Markets think the terminal rate will potentially be as high as 3.5 per cent.

The updated forecast came after Goldman published a revised estimate of R*, the Goldilocks interest rate at which the economy is at full employment and inflation is at two per cent.

It suggested that R* had increased to 0.7 per cent from 0.4 per cent during the pandemic, discounting the impact of inflation.

This means it would be around 2.75 per cent including two per cent inflation.

“R* typically increases with productivity growth, population growth and public debt, but falls with the relative price of capital and inequality,” Goldman said.

Despite the increase in R* the analysts noted that Bank Rate still remains “notably restrictive,” meaning interest rates are weighing on economic activity.

“Together with rapidly falling inflation and dovish MPC commentary – (our findings) reinforces our view that the BoE will ultimately lower rates more than priced,” the analysts wrote in a note.

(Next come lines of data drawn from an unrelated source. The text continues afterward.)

-- ==== Sys2Proof/Laws/Ops.lean ====
section
/-! SUPPORT. What the shared operations can do: a raise, a refusal, a traversal, the end of a command,
loading a table, and that every update of the windows keeps their canonical form. -/

namespace Sys2Proof.Machine

/-! ## Stops -/

@[simp] theorem raiseIf_true (e : ErrCode) : raiseIf true e = .error (.raise ⟨e, 0, 0⟩) := rfl

@[simp] theorem raiseIf_false (e : ErrCode) : raiseIf false e = .ok () := rfl

theorem raiseIf_eq_ok {c : Bool} {e : ErrCode} {u : Unit} : raiseIf c e = .ok u ↔ c = false := by
  cases c <;> simp

theorem raiseIf_eq_error {c : Bool} {e : ErrCode} {x : Stop} :
    raiseIf c e = .error x ↔ c = true ∧ x = .raise ⟨e, 0, 0⟩ := by
  cases c <;> simp [eq_comm]

@[simp] theorem orRefuse_some {α : Type} (r : Refusal) (a : α) : orRefuse r (some a) = .ok a := rfl

@[simp] theorem orRefuse_none {α : Type} (r : Refusal) : orRefuse r (none : Option α) = .error (.refuse r) := rfl

theorem orRefuse_eq_ok {α : Type} {r : Refusal} {o : Option α} {a : α} : orRefuse r o = .ok a ↔ o = some a := by
  cases o <;> simp

theorem orRefuse_eq_error {α : Type} {r : Refusal} {o : Option α} {x : Stop} :
    orRefuse r o = .error x ↔ o = none ∧ x = .refuse r := by
  cases o <;> simp [eq_comm]

/-- A bind that gives a result had its first part give one. -/
theorem bind_eq_ok {α β : Type} {x : Except Stop α} {f : α → Except Stop β} {b : β} :
    (x >>= f) = .ok b ↔ ∃ a, x = .ok a ∧ f a = .ok b := by
  cases x <;> simp [bind, Except.bind]

/-- A bind that stops stopped in its first part or in its second. -/
theorem bind_eq_error {α β : Type} {x : Except Stop α} {f : α → Except Stop β} {e : Stop} :
    (x >>= f) = .error e ↔ x = .error e ∨ ∃ a, x = .ok a ∧ f a = .error e := by
  cases x <;> simp [bind, Except.bind]

@[simp] theorem pure_eq_ok {α : Type} (a : α) : (pure a : Except Stop α) = .ok a := rfl

@[simp] theorem ok_bind {α β : Type} (a : α) (f : α → Except Stop β) : (Except.ok a >>= f) = f a := rfl

@[simp] theorem error_bind {α β : Type} (e : Stop) (f : α → Except Stop β) :
    ((Except.error e : Except Stop α) >>= f) = .error e := rfl

/-! ## Traversals -/

/-- A traversal gives a list exactly where `f` gives its element at every index. -/
theorem traverse_eq_ok {α β : Type} {f : α → Except Stop β} {as : List α} {bs : List β} :
    traverse f as = .ok bs ↔ List.Forall₂ (fun a b => f a = .ok b) as bs := by
  induction as generalizing bs with
  | nil => cases bs <;> simp [traverse]
  | cons a as ih =>
    simp only [traverse, bind_eq_ok, pure_eq_ok, List.forall₂_cons_left_iff]
    constructor
    · rintro ⟨b, hb, cs, hcs, e⟩
      cases e
      exact ⟨b, cs, hb, ih.1 hcs, rfl⟩
    · rintro ⟨b, cs, hb, hcs, rfl⟩
      exact ⟨b, hb, cs, ih.2 hcs, rfl⟩

/-- A traversal that stops stopped where `f` does. -/
theorem traverse_eq_error {α β : Type} {f : α → Except Stop β} {as : List α} {x : Stop}
    (h : traverse f as = .error x) : ∃ a ∈ as, f a = .error x := by
  induction as with
  | nil => simp [traverse] at h
  | cons a as ih =>
    simp only [traverse, bind_eq_error, pure_eq_ok, reduceCtorEq, and_false, exists_false, or_false] at h
    rcases h with h | ⟨b, _, h⟩
    · exact ⟨a, List.mem_cons_self .., h⟩
    · obtain ⟨a', m, h'⟩ := ih h
      exact ⟨a', List.mem_cons_of_mem _ m, h'⟩

theorem traverse_length {α β : Type} {f : α → Except Stop β} {as : List α} {bs : List β}
    (h : traverse f as = .ok bs) : bs.length = as.length := (traverse_eq_ok.1 h).length_eq.symm

/-- Over the segments `0 .. k - 1`: one result for each, in order. -/
theorem traverse_range_eq_ok {β : Type} {f : Nat → Except Stop β} {k : Nat} {bs : List β} :
    traverse f (List.range k) = .ok bs ↔ bs.length = k ∧ ∀ i (h : i < bs.length), f i = .ok bs[i] := by
  rw [traverse_eq_ok, List.forall₂_iff_get]
  constructor
  · rintro ⟨hl, h⟩
    simp only [List.length_range] at hl
    refine ⟨hl.symm, fun i hi => ?_⟩
    simpa using h i (by simpa [hl] using hi) hi
  · rintro ⟨hl, h⟩
    refine ⟨by simp [hl], fun i h₁ h₂ => ?_⟩
    simpa using h i h₂

/-! ## The end of a command -/

/-- A command is refused exactly where its pseudocode comes to a refusal. -/
theorem conclude_eq_refused {lose : State → State} {s : State} {r : Except Stop State} {e : Refusal} :
    conclude lose s r = .refused e ↔ r = .error (.refuse e) := by
  rcases r with (r | r) | t <;> simp [conclude]

/-- A command that answers a next state completed or took a fault. -/
theorem conclude_eq_next {lose : State → State} {s t : State} {r : Except Stop State} :
    conclude lose s r = .next t ↔
      (∃ u, r = .ok u ∧ t = u.complete) ∨
        ∃ e, r = .error (.raise e) ∧ t = (if e.code.leavesAll then s else lose s).takeFault e := by
  rcases r with (r | r) | u
  · simpa [conclude] using eq_comm
  · simp [conclude]
  · simpa [conclude] using eq_comm

@[simp] theorem conclude_ok (lose : State → State) (s t : State) :
    conclude lose s (.ok t) = .next t.complete := rfl

@[simp] theorem conclude_raise (lose : State → State) (s : State) (e : Raise) :
    conclude lose s (.error (.raise e)) = .next ((if e.code.leavesAll then s else lose s).takeFault e) := rfl

@[simp] theorem conclude_refuse (lose : State → State) (s : State) (e : Refusal) :
    conclude lose s (.error (.refuse e)) = .refused e := rfl

/-! ## Operands -/

theorem loadInput_eq_ok {s : State} {input : List RawUnit} : loadInput s = .ok input ↔ s.input = some input :=
  orRefuse_eq_ok

theorem loadStream_eq_ok {s : State} {bits : List Bool} : loadStream s = .ok bits ↔ s.stream = some bits :=
  orRefuse_eq_ok

@[simp] theorem recordsOf_map_record {α : Type} (rs : List α) : recordsOf (rs.map Stored.record) = some rs := by
  induction rs with
  | nil => rfl
  | cons r rs ih => simp [recordsOf, ih]

theorem recordsOf_eq_some {α : Type} {es : List (Stored α)} {rs : List α} :
    recordsOf es = some rs ↔ es = rs.map Stored.record := by
  refine ⟨fun h => ?_, fun h => h ▸ recordsOf_map_record rs⟩
  induction es generalizing rs with
  | nil => cases h; rfl
  | cons x es ih =>
    cases x with
    | bits v => cases h
    | record r =>
      obtain ⟨us, hu, rfl⟩ := Option.map_eq_some_iff.1 h
      rw [ih hu, List.map_cons]

/-- A list of elements denotes no table exactly where one of them is no record. -/
theorem recordsOf_eq_none {α : Type} {es : List (Stored α)} : recordsOf es = none ↔ ∃ v, Stored.bits v ∈ es := by
  induction es with
  | nil => simp [recordsOf]
  | cons x es ih => cases x <;> simp [recordsOf, ih]

theorem loadTable_eq_ok {α : Type} {w : Win} {get : Nat → Option (List (Stored α))} {ok : List α → Bool} {i : Nat}
    {t : List α} : loadTable w get ok i = .ok t ↔ (get i).bind recordsOf = some t ∧ ok t = true := by
  simp only [loadTable, bind_eq_ok, orRefuse_eq_ok, Option.bind_eq_some_iff]
  constructor
  · rintro ⟨es, hg, u, hr, h⟩
    by_cases hu : ok u = true
    · rw [if_pos hu] at h; cases h; exact ⟨⟨es, hg, hr⟩, hu⟩
    · rw [if_neg hu] at h; cases h
  · rintro ⟨⟨es, hg, hr⟩, ho⟩
    exact ⟨es, hg, t, hr, if_pos ho⟩

theorem loadTable_eq_error {α : Type} {w : Win} {get : Nat → Option (List (Stored α))} {ok : List α → Bool} {i : Nat}
    {x : Stop} (h : loadTable w get ok i = .error x) :
    (get i = none ∧ x = .refuse (.unwritten w)) ∨
      ∃ es, get i = some es ∧ x = .refuse (.illFormed w i) ∧ ∀ t, recordsOf es = some t → ok t = false := by
  unfold loadTable at h
  cases hg : get i with
  | none => simp [hg] at h; exact .inl ⟨rfl, h.symm⟩
  | some es =>
    refine .inr ⟨es, rfl, ?_⟩
    cases hr : recordsOf es with
    | none => simp [hg, hr] at h; exact ⟨h.symm, by simp⟩
    | some t =>
      cases ho : ok t with
      | true => simp [hg, hr, ho] at h
      | false => simp [hg, hr, ho] at h; exact ⟨h.symm, by rintro _ ⟨⟩; exact ho⟩

/-! ## The canonical form -/

theorem Memory.wf_iff {s : State} :
    Memory.wf s = true ↔
      Window.wf s.imem = true ∧ Window.wf s.ftN = true ∧ Table.wf s.ft = true ∧ Window.wf s.treeN = true ∧
        Table.wf s.tree = true ∧ Window.wf s.ctN = true ∧ Table.wf s.ct = true ∧ Window.wf s.bitmem = true ∧
        Window.wf s.omem = true := by
  simp [Memory.wf, and_assoc]

theorem Memory.wf_reset : Memory.wf State.reset = true := rfl

theorem Memory.wf_resetEvent (s : State) : Memory.wf s.resetEvent = true := rfl

theorem Memory.wf_complete {s : State} (h : Memory.wf s = true) : Memory.wf s.complete = true := h

theorem Memory.wf_takeFault {s : State} (r : Raise) (h : Memory.wf s = true) : Memory.wf (s.takeFault r) = true := h

theorem Memory.wf_loseCounts {s : State} (h : Memory.wf s = true) : Memory.wf s.loseCounts = true := by
  rw [Memory.wf_iff] at h ⊢; simp_all [Window.wf_nil, Table.wf_nil]

theorem Memory.wf_loseTrees {s : State} (h : Memory.wf s = true) : Memory.wf s.loseTrees = true := by
  rw [Memory.wf_iff] at h ⊢; simp_all [Window.wf_nil, Table.wf_nil]

theorem Memory.wf_loseCodes {s : State} (h : Memory.wf s = true) : Memory.wf s.loseCodes = true := by
  rw [Memory.wf_iff] at h ⊢; simp_all [Window.wf_nil, Table.wf_nil]

theorem Memory.wf_loseAllTables {s : State} (h : Memory.wf s = true) : Memory.wf s.loseAllTables = true :=
  Memory.wf_loseCodes (Memory.wf_loseTrees (Memory.wf_loseCounts h))

theorem Memory.wf_loseStream {s : State} (h : Memory.wf s = true) : Memory.wf s.loseStream = true := by
  rw [Memory.wf_iff] at h ⊢; simp_all [Window.wf_nil]

theorem Memory.wf_loseOutput {s : State} (h : Memory.wf s = true) : Memory.wf s.loseOutput = true := by
  rw [Memory.wf_iff] at h ⊢; simp_all [Window.wf_nil]

theorem Table.wf_ofRecords {α : Type} {ts : List (List α)} (ne : ∀ t ∈ ts, t ≠ []) :
    Table.wf (Table.ofRecords ts) = true :=
  Table.wf_ofLists (by simpa using ne)

theorem Memory.wf_storeCounts {s : State} {ts : List (List FtEntry)} (h : Memory.wf s = true)
    (ne : ∀ t ∈ ts, t ≠ []) : Memory.wf (s.storeCounts ts) = true := by
  rw [Memory.wf_iff] at h ⊢; simp_all [Window.wf_ofList, Table.wf_ofRecords]

theorem Memory.wf_storeTrees {s : State} {ts : List (List TreeNode)} (h : Memory.wf s = true)
    (ne : ∀ t ∈ ts, t ≠ []) : Memory.wf (s.storeTrees ts) = true := by
  rw [Memory.wf_iff] at h ⊢; simp_all [Window.wf_ofList, Table.wf_ofRecords]

theorem Memory.wf_storeCodes {s : State} {ts : List (List CtEntry)} (h : Memory.wf s = true)
    (ne : ∀ t ∈ ts, t ≠ []) : Memory.wf (s.storeCodes ts) = true := by
  rw [Memory.wf_iff] at h ⊢; simp_all [Window.wf_ofList, Table.wf_ofRecords]

theorem Memory.wf_storeStream {s : State} (bits : List Bool) (h : Memory.wf s = true) :
    Memory.wf (s.storeStream bits) = true := by
  rw [Memory.wf_iff] at h ⊢; simp_all [Window.wf_ofList]

theorem Memory.wf_storeOutput {s : State} (out : List RawUnit) (h : Memory.wf s = true) :
    Memory.wf (s.storeOutput out) = true := by
  rw [Memory.wf_iff] at h ⊢; simp_all [Window.wf_ofList]

end Sys2Proof.Machine
end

The Bank of England cut interest rates for the first time since the pandemic in August and although rate-setters paused last month, they are expected to lower rates again in November.

The odds of another rate cut in December increased last week after new figures showed that inflation fell to 1.7 per cent in September, below expectations.

Deutsche Bank also published new rate projections on Monday. Like Goldman, Deutsche Bank pointed to evidence that the neutral rate had increased.

The analysts expected the Bank to cut rates in two separate stages, with Bank Rate falling to 3.75 per cent by next May – at the top end of their R* estimate – before policymakers switch to quarterly cuts. They expect the Bank Rate to fall all the way to three per cent.